Strait of Hormuz Traffic Remains Crippled as May Deadline Nears, Polymarket Odds Reflect Dire Reality

A Polymarket prediction market on the return to normal shipping traffic in the Strait of Hormuz by May 31 is overwhelmingly signaling 'No,' with recent data and escalating tensions confirming severe disruptions.

As the May 31 deadline approaches for a Polymarket prediction market concerning the normalization of shipping traffic in the Strait of Hormuz, all indicators point to a decisive 'No' resolution. The market, which has seen over $30 million in trading volume, is set to resolve to 'Yes' only if the IMF Portwatch publishes a 7-day moving average of transit calls equal to or above 60 for any date up to the end of May 2026. With current market prices at a stark 0.0055 for 'Yes' and 0.9945 for 'No,' participants are clearly anticipating continued disruption.

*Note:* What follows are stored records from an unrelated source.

-- ==== Sys2Proof/Tests/Witnesses.lean ====
section
/-! SUPPORT. For every statement with hypotheses, a concrete state and operands that meet all of them together, for each of its
clauses, at boundary values where a clause has a range. -/

section

set_option Elab.async false

namespace Sys2Proof.Machine.Tests

/-- One of each kind of line, sized: capacities 4, 9 and 5. -/
def line4 : Dln := ⟨4, 0, 1, 0#64, [0#64, 0#64, 0#64, 0#64]⟩
def line9 : Dla := ⟨9, 0, 3, Fmt.one .binary64, 0#64, 0#64, 0#64, List.replicate 9 0#64⟩
def line5 : Dll := ⟨5, 0, 1, 0#64, 0#64, List.replicate 5 0#64⟩

/-- A vibrato with table 1 of `s0`. -/
def vib4 : Vib := ⟨1#32, 4, 0#64, 0#64, 0#64, 0#64⟩

/-- The lines of `s0` sized, the vibrato loaded. -/
def sized : State := { s0 with units := { s0.units with dln := [line4], dla := [line9], dll := [line5], vib := [vib4] } }

/-- A header of a running instance whose caches are clean and whose counter does not fire. -/
def running : Hdr := { Hdr.reset with mstate := .running, counter := -1 }

/-- Controls for a note: FREQ 4410 Hz, LOWFREQ 2205 Hz, VIBTAB 1, VIBFREQ 6, VIBAMT 1. -/
def noteHdr : Hdr :=
  { Hdr.reset with
    ctl := #v[0x3ff0000000000000#64, 0x40b13a0000000000#64, 0x40a13a0000000000#64, 0x0#64, 0x0#64, 0x3ff0000000000000#64,
      0x4018000000000000#64, 0x3ff0000000000000#64, 0x0#64, 0x3fe0000000000000#64, 0x3fe0000000000000#64, 0x0#64, 0x0#64,
      0x0#64, 0x0#64, 0x0#64] }

def barRun : Bar :=
  { Bar.fresh .binary64 running with
    k := ⟨⟨line4, Biq.reset .binary64, 0#64⟩, ⟨line4, Biq.reset .binary64, 0#64⟩, ⟨line4, Biq.reset .binary64, 0#64⟩,
      ⟨line4, Biq.reset .binary64, 0#64⟩⟩ }
def clarRun : Clar := { Clar.fresh .binary64 running with dl := line5, vb := vib4 }
def fluteRun : Flute := { Flute.fresh .binary64 running with bore := line5, jet := line5, vb := vib4 }
def bowedRun : Bowed := { Bowed.fresh .binary64 running with nut := line5, bridge := line5, vb := vib4 }
def brassRun : Brass := { Brass.fresh .binary64 running with bore := line9, vb := vib4 }

/-- Every model running, IARG 1. -/
def playing : State := { sized with iarg := 1#32, models := ⟨[barRun], [clarRun], [fluteRun], [bowedRun], [brassRun]⟩ }

/-- Every model idle with the controls of a note. -/
def ready : State :=
  { s0 with
    models := ⟨[Bar.fresh .binary64 noteHdr], [Clar.fresh .binary64 noteHdr], [Flute.fresh .binary64 noteHdr],
      [Bowed.fresh .binary64 noteHdr], [Brass.fresh .binary64 noteHdr]⟩ }

/-- A running note whose k-rate caches are +0, so that its next control update has work to do. -/
def dirtyHdr : Hdr := { noteHdr with mstate := .running, counter := -1, minF := 0x40a13a0000000000#64 }

/-- A running BRASS whose LIPTENSION is 1000, so that the frequency of its lip overflows. -/
def hot : State :=
  { playing with
    models := { playing.models with
      brass := [{ brassRun with hdr := { dirtyHdr with ctl := dirtyHdr.ctl.set 9 0x408f400000000000#64 } }] } }

/-- A command answered a next state where something of that state could be asked. -/
theorem got_map {α : Type} {o : Out} {f : State → α} {x : α} (h : (got o).map f = some x) : ∃ t, o = .next t ∧ f t = x := by
  cases o with
  | next t => exact ⟨t, rfl, by simpa [got] using h⟩
  | fault _ => simp [got] at h
  | refused _ => simp [got] at h

/-- R363: the error of a control update abandons the RENDER; the WARN_CLAMP before it stays. -/
theorem test_brassRender_abandons :
    (got (exec (.brassRender 0) hot)).map (fun t => (t.status, t.out, decide (t.models = hot.models))) =
      some (0x8081#32, [], true) := by
  decide +kernel

/-- R400: INTEG set to 1 after INIT is ignored, so that a velocity estimate of 1 falls to 0. -/
theorem test_barRender_integ :
    (got (exec (.barRender 0)
        { playing with
          models := { playing.models with
            bar := [{ barRun with vEst := 0x3ff0000000000000#64, hdr := { running with ctl := running.ctl.set 14 0x3ff0000000000000#64 } }] } })).map
        (fun t => t.models.bar.map Bar.vEst) = some [0#64] := by
  decide +kernel

/-- R132 in binary32: FLT does not hold cap - 1 = 16777219, and a lag of 16777220 is clamped all the same; log 15 takes a clamped lag
to 16777218 where a rule computes with it in FLT. -/
theorem test_lag_exact :
    lagOperand .binary32 0x4b800002#64 16777220 0 Int.ofNat (Fmt.trunc .binary32) = .ok warnClamp 16777219
      ∧ Fmt.fromNatDown .binary32 16777219 = 0x4b800001#64 := by
  decide +kernel

/-! ### Encoding and steps -/

theorem witness_DecodeEncodeRoundTrip : Instr.wellFormed (.brassRelease 63) = true ∧ Instr.wellFormed (.dlnCfg 0) = true := by
  decide

theorem witness_DecodedWordIsEncoded : decode 0x50ff0000#32 = .ok (.brassRelease 63) := by decide +kernel

/-- A word for each clause: ZERO not 0, a FUNC just past the table, SYS with INST 1, INST = N_C; and the last legal INST. -/
theorem witness_IllegalWordsRaiseIllegal :
    (0x04000001#32).extractLsb' 0 16 ≠ 0#16
      ∧ funcCount ((0x11800000#32).extractLsb' 26 6).toNat ≤ ((0x11800000#32).extractLsb' 22 4).toNat
      ∧ ((0x00010000#32).extractLsb' 26 6).toNat = 0 ∧ ((0x00010000#32).extractLsb' 16 6).toNat ≠ 0
      ∧ State.reset.instances ((0x10c40000#32).extractLsb' 26 6).toNat ≤ ((0x10c40000#32).extractLsb' 16 6).toNat
      ∧ ((0x10c40000#32).extractLsb' 26 6).toNat ≠ 0
      ∧ (0x10c30000#32).extractLsb' 0 16 = 0#16
      ∧ ((0x10c30000#32).extractLsb' 22 4).toNat < funcCount ((0x10c30000#32).extractLsb' 26 6).toNat
      ∧ ((0x10c30000#32).extractLsb' 16 6).toNat < State.reset.instances ((0x10c30000#32).extractLsb' 26 6).toNat := by
  decide +kernel

/-- A word that decodes, and one whose ZERO field is not 0. -/
theorem witness_StepRunsTheDecodedCommand :
    (State.reset.withFetchWord 32 0x04c00000).pending = .cmd 0x04c00000#32 :: []
      ∧ decode 0x04c00000#32 = .ok (.dlnLast 0)
      ∧ (State.reset.withFetchWord 32 0x04c00001).pending = .cmd 0x04c00001#32 :: []
      ∧ (got (issue 0x04c00001#32 s0)).map State.status = some 0x8020#32 := by
  decide +kernel

theorem witness_HostWritesLand :
    s0.pending = [] ∧ { s0 with pending := [.a0 0#64] }.pending = .a0 0#64 :: []
      ∧ { s0 with pending := [.a1 0#64] }.pending = .a1 0#64 :: [] ∧ { s0 with pending := [.a2 0#64] }.pending = .a2 0#64 :: []
      ∧ { s0 with pending := [.a3 0#64] }.pending = .a3 0#64 :: [] ∧ { s0 with pending := [.iarg 7#32] }.pending = .iarg 7#32 :: []
      ∧ { s0 with pending := [.table 2#32 [0#64]] }.pending = .table 2#32 [0#64] :: [] ∧ 2#32 ≠ 0#32 ∧ [0#64] ≠ ([] : List Flt)
      ∧ { s0 with pending := [.table 1#32 []] }.pending = .table 1#32 [] :: [] ∧ 1 ≠ (2#32).toNat
      ∧ Tables.wf s0.tables = true := by
  decide +kernel

/-! ### Invariants -/

theorem step_idle (s : State) (h : s.pending = []) : step s = .next s := by
  unfold step
  rw [h]

theorem witness_StepKeepsUnitsWellFormed : State.UnitsWf sized ∧ step sized = .next sized :=
  ⟨by refine ⟨?_, ?_, ?_, ?_, ?_, ?_, ?_, ?_, ?_⟩ <;> decide +kernel, step_idle _ rfl⟩

theorem witness_StepKeepsReservedStatusZero : State.StatusWf s0 ∧ step s0 = .next s0 := ⟨by decide +kernel, step_idle _ rfl⟩

theorem witness_StepKeepsHostMemoryCanonical : State.MemoryWf s0 ∧ step s0 = .next s0 := ⟨by decide +kernel, step_idle _ rfl⟩

/-- The first two clauses at sys.nop, the third at an idle step, with SR and KR set. -/
theorem witness_OnlySetctxWritesContext :
    exec .sysNop s0 = .next s0.start ∧ Instr.sysNop ≠ .sysSetctx ∧ s0.params.fmt.lt 0#64 s0.sr = true
      ∧ s0.params.fmt.lt 0#64 s0.kr = true ∧ State.ContextWf s0 ∧ step s0 = .next s0 :=
  ⟨rfl, by decide, by decide +kernel, by decide +kernel, by decide +kernel, step_idle _ rfl⟩

theorem witness_NoCommandWritesOperands : exec .sysNop s0 = .next s0.start := rfl

/-- Clauses 1 and 4 at sys.nop, clause 2 at an unsized dln.tick, clause 3 at both. -/
theorem witness_OnlyTheListedCommandsWriteResults :
    exec .sysNop s0 = .next s0.start ∧ Instr.writesY .sysNop = false ∧ Instr.isRender .sysNop = false
      ∧ exec (.dlnTick 0) s0 = .next (s0.abandon 0 errUnsized) ∧ Instr.isRender (.dlnTick 0) = false
      ∧ (s0.abandon 0 errUnsized).status &&& 0x8000#32 ≠ 0#32 :=
  ⟨rfl, rfl, rfl, rfl, rfl, by decide +kernel⟩

/-- An unsized dln.tick, and a RENDER with a warning before its error. -/
theorem witness_AbandonedCommandChangesOnlyStatus :
    (exec (.dlnTick 0) s0 = .next (s0.abandon 0 errUnsized) ∧ Instr.isRender (.dlnTick 0) = false
        ∧ Instr.isInit (.dlnTick 0) = false ∧ (s0.abandon 0 errUnsized).status &&& 0x8000#32 ≠ 0#32)
      ∧ Instr.isInit (.brassRender 0) = false ∧ ∃ t, exec (.brassRender 0) hot = .next t ∧ t.status &&& 0x8000#32 ≠ 0#32 := by
  obtain ⟨t, h, hs⟩ := got_map test_brassRender_abandons
  refine ⟨⟨rfl, rfl, rfl, by decide +kernel⟩, rfl, t, h, ?_⟩
  rw [(Prod.mk.inj hs).1]
  decide

theorem witness_StickyBitsStay :
    exec .sysNop s0 = .next s0.start ∧ Instr.sysNop ≠ .sysClrstat ∧ Instr.sysNop ≠ .sysSreset :=
  ⟨rfl, by decide, by decide⟩

theorem witness_CommandsTouchOnlyTheirInstance :
    exec .sysNop s0 = .next s0.start ∧ Instr.sysNop ≠ .sysSreset ∧ ¬ (1 = Instr.sysNop.cls ∧ 0 = Instr.sysNop.inst) :=
  ⟨rfl, by decide, by decide⟩

theorem barRender_playing : (got (exec (.barRender 0) playing)).map State.status = some 0#32 := by decide +kernel

/-- Two states that differ in output memory, with a running BAR; word 0 is written. -/
theorem witness_RenderIsAFunctionOfItsInputs :
    Instr.isRender (.barRender 0) = true ∧ (∃ t, exec (.barRender 0) playing = .next t ∧ t.status &&& 0x8000#32 = 0#32)
      ∧ (∃ t, exec (.barRender 0) { playing with out := [(0, 1#64)] } = .next t) ∧ 0 < playing.iarg.toNat
      ∧ playing.sameInstance { playing with out := [(0, 1#64)] } (Instr.cls (.barRender 0)) (Instr.inst (.barRender 0)) := by
  obtain ⟨t, h, hs⟩ := got_map barRender_playing
  exact ⟨rfl, ⟨t, h, by rw [hs]; decide⟩, ⟨_, rfl⟩, by decide, rfl⟩

/-! ### Reset and block control -/

theorem witness_ResetInputRestoresResetValues : { sized with pending := [.reset] }.pending = .reset :: [] := rfl

/-- sys.setctx: IARG 2, a value not finite, the value 0, and IARG 0 and 1 with the smallest positive value. -/
theorem witness_SysCommands :
    1 < { s0 with iarg := 2#32 }.iarg.toNat ∧ Fmt.isFinite .binary64 0x7ff0000000000000#64 = false
      ∧ Fmt.lt .binary64 0#64 0#64 = false
      ∧ Fmt.isFinite .binary64 1#64 = true ∧ Fmt.lt .binary64 0#64 1#64 = true
      ∧ { s0 with a0 := 1#64 }.iarg = 0#32 ∧ { s0 with a0 := 1#64, iarg := 1#32 }.iarg = 1#32 := by
  decide +kernel
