-- ==== Sys2Proof/Machine/Codec.lean ====
section
/-! DEFINITION. The codec unit (42_codec): the Base2p15 text of a bit string and back, and the commands B15_ENC
and B15_DEC. Both are pure: they read and write no state of the block. -/

namespace Sys2Proof.Machine

/-- `pad(L) = (15 − (L mod 15)) mod 15` (42_codec R95). -/
def padLength (l : Nat) : Nat := (15 - l % 15) % 15

/-- The header character: the lower-case hex digit of the padding length (42_codec R98). PRESUMED ASCII code
points: log 10. -/
def headerChar (pad : Nat) : CodeUnit :=
  if pad < 10 then BitVec.ofNat 16 (0x30 + pad) else BitVec.ofNat 16 (0x61 + (pad - 10))

/-- `HexVal(c)`, defined on exactly the 15 code points `'0'` to `'9'` and `'a'` to `'e'` (42_codec R98). -/
def hexVal (c : CodeUnit) : Option Nat :=
  if 0x30 ≤ c.toNat ∧ c.toNat ≤ 0x39 then some (c.toNat - 0x30)
  else if 0x61 ≤ c.toNat ∧ c.toNat ≤ 0x65 then some (c.toNat - 0x61 + 10)
  else none

/-- The data character of a 15-bit group: its value plus 161 (42_codec R96, R97). -/
def dataChar (group : Bits) : CodeUnit := BitVec.ofNat 16 (val group + 161)

/-- The data code points are exactly `161 … 32928` (42_codec R97, 90_conflicts C6). -/
def isDataChar (c : CodeUnit) : Bool := decide (161 ≤ c.toNat) && decide (c.toNat ≤ 32928)

/-- `B15_ENC(s)` (42_codec R99): the header, then one character per 15-bit group of the padded string. -/
def b15Encode (s : Bits) : Text :=
  let pad := padLength s.length
  headerChar pad ::
    (chunks 15 ((s.length + pad) / 15) (s ++ List.replicate pad false)).map dataChar

/-- `B15_DEC(t)` (42_codec R102): `none` for its four causes of `DecodeError` (60_exceptions R114). The dropped
bits are not examined (R106). -/
def b15Decode : Text → Option Bits
  | [] => none
  | header :: rest =>
    match hexVal header with
    | none => none
    | some pad =>
      if !rest.all isDataChar then none
      else if 15 * rest.length < pad then none
      else some ((rest.flatMap fun c => binN 15 (c.toNat - 161)).take (15 * rest.length - pad))

/-- B15_ENC (42_codec R99): total on bit strings, legal in every phase. -/
def execB15Enc (bits : Bits) (s : State) : Host.Outcome State Fault Refusal :=
  respond (putText (b15Encode bits)) s

/-- B15_DEC (42_codec R102): legal in every phase. -/
def execB15Dec (text : Text) (s : State) : Host.Outcome State Fault Refusal :=
  match b15Decode text with
  | none => raise .decodeError s
  | some bits => respond (putBits bits) s

end Sys2Proof.Machine
end

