-- ==== Sys2Proof/Machine/Filter.lean ====
section
/-! DEFINITION. The filter unit (41_filter): index derivation, the saturating add, and the seven SBF commands. -/

namespace Sys2Proof.Machine

/-! ## Shared functions -/

/-- `Idx(x, i) = HASH(x, i) mod M` (41_filter R72): the hash taken as an unsigned number, the seed the index
itself. -/
def slotIndex (m : Word) (key : Key) (i : Nat) : Nat := (hashKey key (BitVec.ofNat 32 i)).toNat % m.toNat

/-- The candidate list `Idx(x, 0), …, Idx(x, K−1)`; it may name a slot more than once (41_filter R72). -/
def State.candidates (s : State) (key : Key) : List Nat :=
  (List.range s.k.toNat).map fun i => slotIndex s.m key i

/-- `cap = 2^W − 1` (41_filter R73). -/
def State.cap (s : State) : Nat := 2 ^ s.w.toNat - 1

/-- `SatAdd(a, f) = min(a + f, cap)` on the exact sum (41_filter R73, 70_reset R130). -/
def satAdd (cap a f : Nat) : Nat := min (a + f) cap

/-- The least of a list of slot values. A minimum over nothing is not defined (log 8). -/
def minSlot : List Slot → Except Fault Nat
  | [] => .error .noCandidates
  | v :: vs => .ok (vs.foldl (fun a b => min a b.toNat) v.toNat)

/-- The minimum of the key's candidate slots, all read before any write (41_filter R77, R79). -/
def State.minCandidate (s : State) (key : Key) : Except Fault Nat :=
  match s.readSlots (s.candidates key) with
  | .error f => .error f
  | .ok vs => minSlot vs

/-- `for each candidate c: if SLOT[c] ≤ new then SLOT[c] <- new` (41_filter R77). -/
def State.raiseSlots (new : Slot) : List Nat → State → Except Fault State
  | [], s => .ok s
  | c :: cs, s =>
    match s.readSlot c with
    | .error f => .error f
    | .ok v =>
      if v ≤ new then
        match s.writeSlot c new with
        | .error f => .error f
        | .ok s' => State.raiseSlots new cs s'
      else State.raiseSlots new cs s

/-- One conservative additive insertion (41_filter R77), as one indivisible transition (20_memory R33). -/
def State.insert (s : State) (freq : Word) (key : Key) : Except Fault State :=
  match s.minCandidate key with
  | .error f => .error f
  | .ok mn => State.raiseSlots (BitVec.ofNat 31 (satAdd s.cap mn freq.toNat)) (s.candidates key) s

/-- The counters of the filter as a bit string: slots in increasing index order, each as `bin_W` (41_filter R81,
R82; 20_memory R31(b)). -/
def State.exportBits (s : State) : Except Fault Bits :=
  match s.readSlots (List.range s.m.toNat) with
  | .error f => .error f
  | .ok vs => .ok (vs.flatMap fun v => binN s.w.toNat v.toNat)

/-! ## The commands -/

/-- SBF_INIT (41_filter R75): width, rate, empty input, computed size, in that order (60_exceptions R117), all
before any write. -/
def execSbfInit (n : Word) (p : F64) (w : Byte) (s : State) : Host.Outcome State Fault Refusal :=
  if !widthOk w then raise .invalidParameter s
  else if !rateOk p then raise .invalidParameter s
  else if n = 0 then raise .emptyInput s
  else if sizingM n p = 0 ∨ Config.mMax < sizingM n p then raise .invalidParameter s
  else
    respond (putU32 (BitVec.ofNat 32 (sizingM n p)) ++ putU32 (BitVec.ofNat 32 (sizingK n p)))
      (s.configure (w.setWidth 5) (BitVec.ofNat 32 (sizingK n p)) (BitVec.ofNat 32 (sizingM n p)))

/-- SBF_CFG (41_filter R76). -/
def execSbfCfg (m k : Word) (w : Byte) (s : State) : Host.Outcome State Fault Refusal :=
  if !widthOk w then raise .invalidParameter s
  else if m = 0 ∨ Config.mMax < m.toNat then raise .invalidParameter s
  else if k = 0 then raise .invalidParameter s
  else respond [] (s.configure (w.setWidth 5) k m)

/-- SBF_INSERT (41_filter R77). -/
def execSbfInsert (freq : Word) (key : Key) (s : State) : Host.Outcome State Fault Refusal :=
  whenPhase .build s (finish (s.insert freq key) (respond []))

/-- SBF_SEAL (41_filter R78). -/
def execSbfSeal (s : State) : Host.Outcome State Fault Refusal :=
  whenPhase .build s (respond [] { s with phase := .sealed })

/-- SBF_QUERY (41_filter R79): the minimum over the candidate slots, zero-extended to 32 bits. -/
def execSbfQuery (key : Key) (s : State) : Host.Outcome State Fault Refusal :=
  whenPhase .sealed s (finish (s.minCandidate key) fun mn => respond (putU32 (BitVec.ofNat 32 mn)) s)

/-- SBF_INFO (41_filter R80): `K`, `W` zero-extended, `M`, in that order. -/
def execSbfInfo (s : State) : Host.Outcome State Fault Refusal :=
  whenPhase .sealed s (respond (putU32 s.k ++ putU32 (s.w.setWidth 32) ++ putU32 s.m) s)

/-- SBF_EXPORT (41_filter R81). -/
def execSbfExport (s : State) : Host.Outcome State Fault Refusal :=
  whenPhase .sealed s (finish s.exportBits fun counters => respond (putBits counters) s)

end Sys2Proof.Machine
end

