-- ==== Sys2Proof/Laws/Codec.lean ====
section
/-! SUPPORT. The spec lemmas of the codec's parts: the padding length, the header and data characters. -/

namespace Sys2Proof.Machine

theorem padLength_lt (l : Nat) : padLength l < 15 := Nat.mod_lt _ (by decide)

/-- Padding reaches the next multiple of 15 (42_codec R95). -/
theorem length_add_padLength (l : Nat) : 15 * ((l + padLength l) / 15) = l + padLength l := by
  unfold padLength; omega

/-- The number of groups is `ceil(l/15)` (42_codec R95). -/
theorem groups_eq (l : Nat) : (l + padLength l) / 15 = (l + 14) / 15 := by
  unfold padLength; omega

/-- The header's inverse (42_codec R98). -/
theorem hexVal_headerChar {pad : Nat} (h : pad < 15) : hexVal (headerChar pad) = some pad := by
  interval_cases pad <;> decide

theorem headerChar_toNat {pad : Nat} (h : pad < 15) :
    (headerChar pad).toNat = if pad < 10 then 0x30 + pad else 0x61 + (pad - 10) := by
  interval_cases pad <;> decide

/-- A data character is the group's value plus 161, and at most 32928 (42_codec R97). -/
theorem dataChar_toNat {g : Bits} (h : g.length = 15) : (dataChar g).toNat = val g + 161 := by
  have hv := val_lt g
  rw [h] at hv
  rw [dataChar, BitVec.toNat_ofNat, Nat.mod_eq_of_lt]
  omega

theorem isDataChar_dataChar {g : Bits} (h : g.length = 15) : isDataChar (dataChar g) = true := by
  have hv := val_lt g
  rw [h] at hv
  rw [isDataChar, dataChar_toNat h]
  simp only [Bool.and_eq_true, decide_eq_true_eq]
  omega

/-- The group comes back from its data character. -/
theorem group_of_dataChar {g : Bits} (h : g.length = 15) : binN 15 ((dataChar g).toNat - 161) = g := by
  rw [dataChar_toNat h, Nat.add_sub_cancel]
  have := binN_val g
  rwa [h] at this

/-- The groups of the padded string, all of 15 bits, which join to it (42_codec R96). -/
theorem paddedGroups (s : Bits) :
    (∀ g ∈ chunks 15 ((s.length + padLength s.length) / 15) (s ++ List.replicate (padLength s.length) false),
        g.length = 15) ∧
      (chunks 15 ((s.length + padLength s.length) / 15)
        (s ++ List.replicate (padLength s.length) false)).flatten =
          s ++ List.replicate (padLength s.length) false := by
  have h := length_add_padLength s.length
  constructor
  · exact mem_chunks_length _ _ _ (by simp [h])
  · exact chunks_flatten _ _ _ (by simp [h])

theorem b15Encode_length (s : Bits) : (b15Encode s).length = 1 + (s.length + 14) / 15 := by
  simp [b15Encode, groups_eq]; omega

/-- Everything a successful decoding of a text says (42_codec R102). -/
theorem b15Decode_some {t : Text} {s : Bits} (h : b15Decode t = some s) :
    ∃ header rest pad, t = header :: rest ∧ hexVal header = some pad ∧ (∀ c ∈ rest, isDataChar c = true) ∧
      pad ≤ 15 * rest.length ∧
      s = (rest.flatMap fun c => binN 15 (c.toNat - 161)).take (15 * rest.length - pad) := by
  cases t with
  | nil => cases h
  | cons header rest =>
    simp only [b15Decode] at h
    split at h
    · cases h
    · rename_i pad hpad
      split at h
      · cases h
      · split at h
        · cases h
        · rename_i hall hle
          injection h with h
          simp only [Bool.not_eq_true', Bool.not_eq_false, List.all_eq_true] at hall
          exact ⟨header, rest, pad, rfl, hpad, hall, Nat.le_of_not_lt hle, h.symm⟩

end Sys2Proof.Machine
end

The Strait of Hormuz, a critical maritime chokepoint through which a significant portion of the world's oil and liquefied natural gas passes, has been severely affected by the ongoing US-Israel war against Iran, which began on February 28, 2026. Iran has largely blocked the strait, issued warnings, and engaged in actions against commercial ships, including laying sea mines. The United States has responded with its own blockade of Iranian ports.

Recent data from IMF Portwatch underscores the dire state of traffic. As of May 17, 2026, the 7-day moving average of daily transit calls for the Strait of Hormuz stood at a mere 6.29. This figure saw only a marginal decrease to 6.00 by May 24, 2026. These numbers are drastically below the threshold of 60 transit calls required for a 'Yes' resolution, making a recovery to 'normal' levels by the end of May virtually impossible.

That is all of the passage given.